Interessant sind für Doctorow nur offene Technologien. Geräte und Programme, die von jedem eingesehen, verstanden und verändert werden können. Die man wie eine Kuckucksuhr auseinanderschrauben und wieder zusammensetzen kann. Um den Kuckuck vielleicht durch einen Dinosaurier zu ersetzen. Ihn begeistert unübersichtlich wuchernde Technik, nicht die glitzernde Oberfläche eines App-Stores. Seine Jagdgründe sind die Weiten des wilden Netzes. Hier fischt er nach Kuriositäten und stellt sie in dem Blog boingboing.net vor, das er zusammen mit vier Mit-Herausgebern betreibt. Boing Boing ist eine Fundgrube voller Zeugnisse für kreativen Umgang mit neuen Technologien. Und es ist eines der meist verlinkten Blogs der Welt. Pro Monat stöbern 3 Millionen Besucher in diesem "Verzeichnis wundervoller Dinge", wie sich die Seite im Untertitel nennt. Täglich feiert dieses Kuriositätenkabinett die Unzähmbarkeit des Netzes. Boing Boing hat Cory Doctorow auf die Forbes-Liste der zehn einflussreichsten Internet-Persönlichkeiten der Welt katapultiert.

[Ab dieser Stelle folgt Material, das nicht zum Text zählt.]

-- ==== Sys2Proof/Machine/Waybills.lean ====
section
/-!
DEFINITION. Waybills, monitors and postcard selection (R410 to R421).
-/

namespace Sys2Proof.Machine

/-! Monitors -/

/-- Nominal millivolts of the watched rails, in the order of R43 without VDD_FUSE. -/
def railNominal : List Nat := [720, 800, 750, 900, 1200, 750, 1100, 600, 850, 1800]

/-- A monitor with its reset binning (R419). -/
def resetMon (kind idx : Nat) : Mon :=
  if kind ≤ 1 then { base := 16 }
  else if kind = 2 then { base := 1 }
  else if kind = 3 then { linear := true, step := 4 }
  else if kind = 4 then { linear := true, base := 320, step := 16 }
  else { linear := true, base := nth 0 railNominal idx - 64, step := 4 }

/-- The monitor of a kind and index. -/
def monOf (s : Chip) (kind idx : Nat) : Mon :=
  match sget none s.tm.mons (65536 * kind + idx) with | none => resetMon kind idx | some m => m

/-- Replaces a monitor. -/
def setMon (kind idx : Nat) (m : Mon) (s : Chip) : Chip :=
  let v := if m = resetMon kind idx then none else some m
  { s with tm := { s.tm with mons := sput none s.tm.mons (65536 * kind + idx) v } }

/-- The bin of a sample (R420). -/
def monBin (m : Mon) (v : Int) : Nat :=
  if m.linear then
    let o := signed 16 m.base
    if v < o then 0 else min 31 (1 + ((v - o) / m.step).toNat)
  else if v < m.base then 0 else min 31 (1 + Nat.log2 (v.toNat / m.base))

/-- A monitor after one sample (R421). MIN and MAX are 32-bit words, signed in the temperature monitors; the first sample of
an interval sets both. -/
def monAdd (isSigned : Bool) (m : Mon) (v : Int) : Mon :=
  let read (x : Nat) : Int := if isSigned then signed 32 x else x
  let b := monBin m v
  let first := m.icount = 0
  { m with
    bins := sput 0 m.bins b ((sget 0 m.bins b + 1) % 2 ^ 48)
    min := if first || v < read m.min then unsignedOf 32 v else m.min
    max := if first || read m.max < v then unsignedOf 32 v else m.max
    icount := satAdd max32 m.icount 1 }

/-- Takes a sample into a monitor. -/
def monSample (kind idx : Nat) (v : Int) (s : Chip) : Chip :=
  setMon kind idx (monAdd (kind == 4) (monOf s kind idx) v) s

/-- A 32-bit latency in ns from two run counts in 2^-32 ns (R410, R421). -/
def latencyNs (later earlier : Int) : Nat := satAdd max32 ((later - earlier) / 2 ^ 32).toNat 0

/-! Waybills -/

/-- WFLAGS with bit 7 set when any timestamp of the record carries Q (R410). -/
def waybillFlags (w : Waybill) : Nat :=
  let q := bit w.inTs 63 || bit w.enqTs 63 || bit w.egTs 63
  if q && !bit w.wflags 7 then w.wflags + 128 else w.wflags

/-- The 64 bytes of a Waybill (R410). -/
def waybillBytes (w : Waybill) : List Byte :=
  leBytes 8 w.inTs ++ leBytes 8 w.enqTs ++ leBytes 8 w.egTs ++ leBytes 2 w.inPort ++ leBytes 2 w.egPort ++
  leBytes 2 w.qId ++ leBytes 2 w.epoch ++ leBytes 4 w.qDepth ++ leBytes 2 w.pktLen ++ leBytes 2 w.dropReason ++
  leBytes 2 w.trapReason ++ leBytes 1 w.pass ++ leBytes 1 w.latClass ++
  leBytes 4 (match w.dropUnit with | none => 0 | some u => 2 ^ 31 + u * 256) ++ leBytes 2 (waybillFlags w) ++
  leBytes 1 w.fate ++ leBytes 1 w.sel ++ leBytes 4 w.fhash ++ leBytes 4 w.residence ++ leBytes 4 0

/-- The export port that islands of a District are offered to (R416). -/
def exportOf (i : Isl) : Nat := if i.code / 256 < 2 then 0 else 1

/-- An export port. -/
def exportSt (s : Chip) (e : Nat) : ExportSt := sget {} s.tm.exports e

/-- Changes it. -/
def modExport (e : Nat) (f : ExportSt → ExportSt) (s : Chip) : Chip :=
  { s with tm := { s.tm with exports := smod {} s.tm.exports e f } }

/-- Fields of an export record (R431). -/
def ExportSt.field (x : ExportSt) (off len : Nat) : Nat := leAt x.record off len

/-- Which criteria of R416 a Waybill meets at an export port. -/
def postcardSel (x : ExportSt) (w : Waybill) : Nat :=
  let drop := w.fate = 2 || w.fate = 3
  let lat := w.fate = 1 && x.field 0x08 4 ≤ w.residence
  let samp := w.fate = 1 && Nat.land w.fhash (x.field 0x0C 4) = x.field 0x10 4
  Nat.land (pack [(0, 1, b2n drop), (1, 1, b2n lat), (2, 1, b2n samp)]) (x.field 0x01 1 % 8)

/-- The IPFIX data record of a selected Waybill (R417). -/
def postcardBytes (x : ExportSt) (w : Waybill) : List Byte :=
  let head := w.head.take (x.field 0x02 1)
  beBytes 4 w.inPort ++ beBytes 4 (if w.egPort = 0xFFFF then 0xFFFFFFFF else w.egPort) ++
    [if w.fate = 1 then 0x40 else 0x80] ++ beBytes 2 w.pktLen ++ waybillBytes w ++
    [BitVec.ofNat 8 head.length] ++ head

/-- Records of an export port were sent, or lost: TM_PC_SENT and TM_PC_LOST (R418, R432). Only records sent advance the sequence number
(R417); those of a frame that a Yard refuses are none of them (log 172). -/
def countPosts (e n : Nat) (sent : Bool) (s : Chip) : Chip :=
  if n = 0 then s
  else (span 0 n).foldl (fun s _ => pmcCount .tm (if sent then 0x64 else 0x65) e s)
    (bump .tm ((if sent then 0x0110 else 0x0114) + 8 * e) n
      (if sent then modExport e (fun x => { x with seq := (x.seq + n) % 2 ^ 32 }) s else s))

/-- The records of a frame that carries a message were sent, or lost (R418). -/
def postOutcome (post : Option (Nat × Nat)) (sent : Bool) (s : Chip) : Chip :=
  match post with | none => s | some (e, n) => countPosts e n sent s

/-- Length of the open message with its records: header 16, set header 4 (R417). -/
def messageLen (rs : List (List Byte)) : Nat := 20 + (rs.map List.length).sum

/-- The Waybill is tested against an export port's criteria and, if selected, queued as a data record; a record that finds
8,192 held is lost (R416, R418). -/
def postcardSelect (i : Isl) (w : Waybill) (s : Chip) : Chip :=
  let e := exportOf i
  let x := exportSt s e
  let sel := postcardSel x w
  if x.field 0 1 = 1 && sel ≠ 0 && !isFenced s .tm then
    if x.open'.length + x.queued.length ≥ 8192 then
      countPosts e 1 false s
    else
      let r := postcardBytes x { w with sel := sel }
      if x.queued.isEmpty && messageLen (x.open' ++ [r]) ≤ x.field 0x06 2 then
        modExport e (fun x => { x with open' := x.open' ++ [r], openAt := if x.open'.isEmpty then runNs s else x.openAt }) s
      else modExport e (fun x => { x with queued := x.queued ++ [r] }) s
  else s

/-- A copy's Waybill is completed at its fate in an island: it is sent to telemetry and never changes (R411). Samples of
the latency monitors belong to transmitted copies (R419). -/
def finishWaybill (i : Isl) (w : Waybill) (s : Chip) : Chip :=
  let w := { w with latClass := if w.fate = 1 then w.latClass else 0xFF, residence := if w.fate = 1 then w.residence else 0,
                    egTs := if w.fate = 1 || w.fate = 3 then w.egTs else 0 }
  postcardSelect i w (emit (.waybill (waybillBytes w)) s)

/-- A frame or copy is dropped by an island for a reason (R183, R280). -/
def dropWaybill (i : Isl) (reason : Nat) (w : Waybill) (s : Chip) : Chip :=
  finishWaybill i { w with dropReason := reason, dropUnit := some i.code, fate := 2 } s

end Sys2Proof.Machine
end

Auch Doctorows neuester Jugendroman "Little Brother" erzählt von der subversiven Kraft des Netzes. Als Terroristen die Oakland Bridge in San Francisco sprengen, geraten der Gamer Marcus und seine Freunde in die Fänge der Heimatschutzbehörde, die bald einen Überwachungsstaat etabliert. Die Bedrohung durch Terror wird zum Alibi für totale Kontrolle. Wieder zurück in der Freiheit, entwickeln sich die Computerspieler zu rebellischen Hackern, die den staatlichen Kontrollsystemen ein Schnippchen schlagen und schließlich die Heimatschutzbehörde stürzen. "Little Brother" stand wochenlang auf der amerikanischen Bestsellerliste und wurde von der New York Times als "Selbstverteidigungshandbuch für das Digitalzeitalter" gelobt . Die Lektion dieses Romans, der junge Leser zu mündigen Technik-Nutzern erziehen möchte: Geschlossene Systeme werden offenen immer unterliegen.

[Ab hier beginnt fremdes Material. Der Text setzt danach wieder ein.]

/-- The unit a fault at S3 fenced is still fenced (R444, R448). -/
def causeFence (s : Chip) (i : Isl) (loc : Nat) : Bool :=
  match i with
  | .quarry q =>
    if (0x10 ≤ loc && loc < 0x14) || (0x18 ≤ loc && loc < 0x24) then (quarryOf s q).fenced.contains (loc % 4)
    else isFenced s i
  | .ci =>
    if 1 ≤ loc && loc < 5 then s.cipher.engineOut.contains (loc - 1)
    else if 5 ≤ loc && loc < 9 then s.cipher.engineOut.contains (loc - 5)
    else isFenced s i
  | .sb => decide (loc < 0x60) && (smOf s (loc % 16)).fenced
  | _ => isFenced s i

/-- The cause of one recorded fault is present: that of its own kind, which is Fence for one at S3 before escalation, and that of its
severity after escalation. -/
def causePresent1 (s : Chip) (i : Isl) (c : CauseRec) : Bool :=
  causeOwn s i c.loc || ((c.sev = 3 || c.own = 3) && causeFence s i c.loc) || (4 ≤ c.sev && chipHold s)

/-- The cause of some fault recorded in the Cabin since its last clear is present. -/
def causePresent (s : Chip) (i : Isl) : Bool := (cabOf s i).causes.any (causePresent1 s i)

end Sys2Proof.Machine
end

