/-- Writes a word of the MSI-X table; unmasking a vector whose pending bit is set sends one message (R120). -/
def writeMsix (k : Nat) (w : Word) (s : Chip) : Chip :=
  let w := if k % 4 = 3 then w &&& 1#32 else w
  let v := k / 4
  let s := { s with host := { s.host with
    msix := if w = (if k % 4 = 3 then 1 else 0) then sdel s.host.msix k else sins s.host.msix k w } }
  if k % 4 = 3 && w = 0 && s.host.msixPending.contains v then
    emit (.msix v) { s with host := { s.host with msixPending := ndel s.host.msixPending v } }
  else s

def execMsixUnmask (vector : Nat) (s : State) : Host.Outcome State Fault Refusal :=
  onUnit (decide (vector < 256)) s fun s => if bellUp s then writeMsix (4 * vector + 3) 0 s else s

/-! BAR0 words (R72, R87, R88, R90) -/

/-- `PC_ID` (R4). -/
def pcId : Word := packW [(16, 16, 0x5120), (8, 8, 0xA0), (0, 1, b2n Config.linkCipher)]

/-- `PC_BOOT_STATUS` (R73). -/
def bootStatus (s : Chip) : Word :=
  packW [(24, 8, s.boot.stage), (16, 8, s.boot.error), (8, 8, s.boot.svn), (0, 1, b2n s.boot.done)]

/-- `PC_RST_CAUSE` (R67). -/
def rstCauseWord (s : Chip) : Word := packW [(8, 8, s.power.rstCount), (0, 7, s.power.rstCause)]

/-- BAR0 answers: from step 4 of the boot sequence, while PERST_N is high (R72). A sequence that halted at step 3 never released
the PCIe island (R69, R71). -/
def barUp (s : Chip) : Bool := hostUp s && s.boot.stage ≠ 0 && s.boot.stage ≠ 0x0F

/-- A word of BAR0; until the boot sequence ends only the words of R72 respond. -/
def readBar0 (s : Chip) (off : Nat) : Word :=
  if !barUp s then 0
  else if off = 0x00 then pcId
  else if off = 0x04 then bootStatus s
  else if off = 0x08 then s.boot.mbLo
  else if off = 0x0C then s.boot.mbHi
  else if off = 0x10 then BitVec.ofNat 32 s.boot.mbLen
  else if off = 0x14 then rstCauseWord s
  else if !s.boot.done then 0
  else if off = 0x18 then BitVec.ofNat 32 (b2n s.host.counterUser)
  else if off = 0x1C then packW [(1, 1, b2n s.host.evRing), (0, 1, b2n s.host.evBoot)]
  else if 0x1000 ≤ off && off < 0x2000 then (ringOf s ((off - 0x1000) / 64)).word (qBusy false s ((off - 0x1000) / 64)) ((off - 0x1000) % 64 / 4)
  else if 0x2000 ≤ off && off < 0x2800 then (if off % 32 = 0x1C then 0 else sget 0 s.host.regions ((off - 0x2000) / 4))
  else if 0x3000 ≤ off && off < 0x3400 then (dmaOf s ((off - 0x3000) / 32)).word (qBusy true s ((off - 0x3000) / 32)) ((off - 0x3000) % 32 / 4)
  else if 0x3400 ≤ off && off < 0x3440 then BitVec.ofNat 32 (sget 0 s.host.dmaDrop ((off - 0x3400) / 4))
  else if 0x10000 ≤ off && off < 0x11000 then msixWord s ((off - 0x10000) / 4)
  else if 0x18000 ≤ off && off < 0x18020 then
    BitVec.ofNat 32 (maskOf ((span 0 32).filter (fun k => s.host.msixPending.contains (8 * (off - 0x18000) + k))))
  else 0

Und nun soll Doctorow also etwas zum iPad sagen. Zu dieser Fernbedienung für den Internet-Shop iTunes, in dem man ausschließlich versiegelte Musik, Bücher und Software kaufen soll. Für Doctorow ist der iTunes-Shop die Perversion des Urheberrechtsgedankens schlechthin. Nicht Piraten sind für ihn die eigentlichen Rechtsverletzer, sondern Unternehmen, die die Nutzung ihrer Produkte durch Kopierschutz einschränken. In Deutschland zum Beispiel vertreiben Verlage die Digital-Ausgaben ihrer Bücher mit Kopierschutz bislang über das Portal Libreka. Für Doctorow ein Unding. Wer für ein Produkt gezahlt hat, soll auch uneingeschränkt darüber verfügen dürfen. Gegen digitales Rechtemanagement predigt Doctorow auch vor Microsoft-Managern, die ihn regelmäßig nach Redmond einladen.
"Stellen Sie sich vor, sie kaufen eine Schale mit Suppe", echauffiert er sich. "Und wenn Sie Ihre Suppe ausgelöffelt haben, lesen Sie auf dem Boden der Schale eine Notiz, die besagt: 'Durch das Auslöffeln dieser Suppe erklären Sie sich damit einverstanden, dass Sie die Suppe zuhause nicht nachkochen dürfen.' Das ist kein vernünftiger Vertrag. Wenn Sie ein Gesetz machen wollen, das besagt, dass Leute Ihre Suppe zuhause nicht replizieren dürfen, müssen Sie damit zum Parlament. Das können Sie nicht einfach auf Ihrer Suppenschale deklarieren. Nutzer- und Urheberrechte sind schließlich sorgfältig ausbalanciert."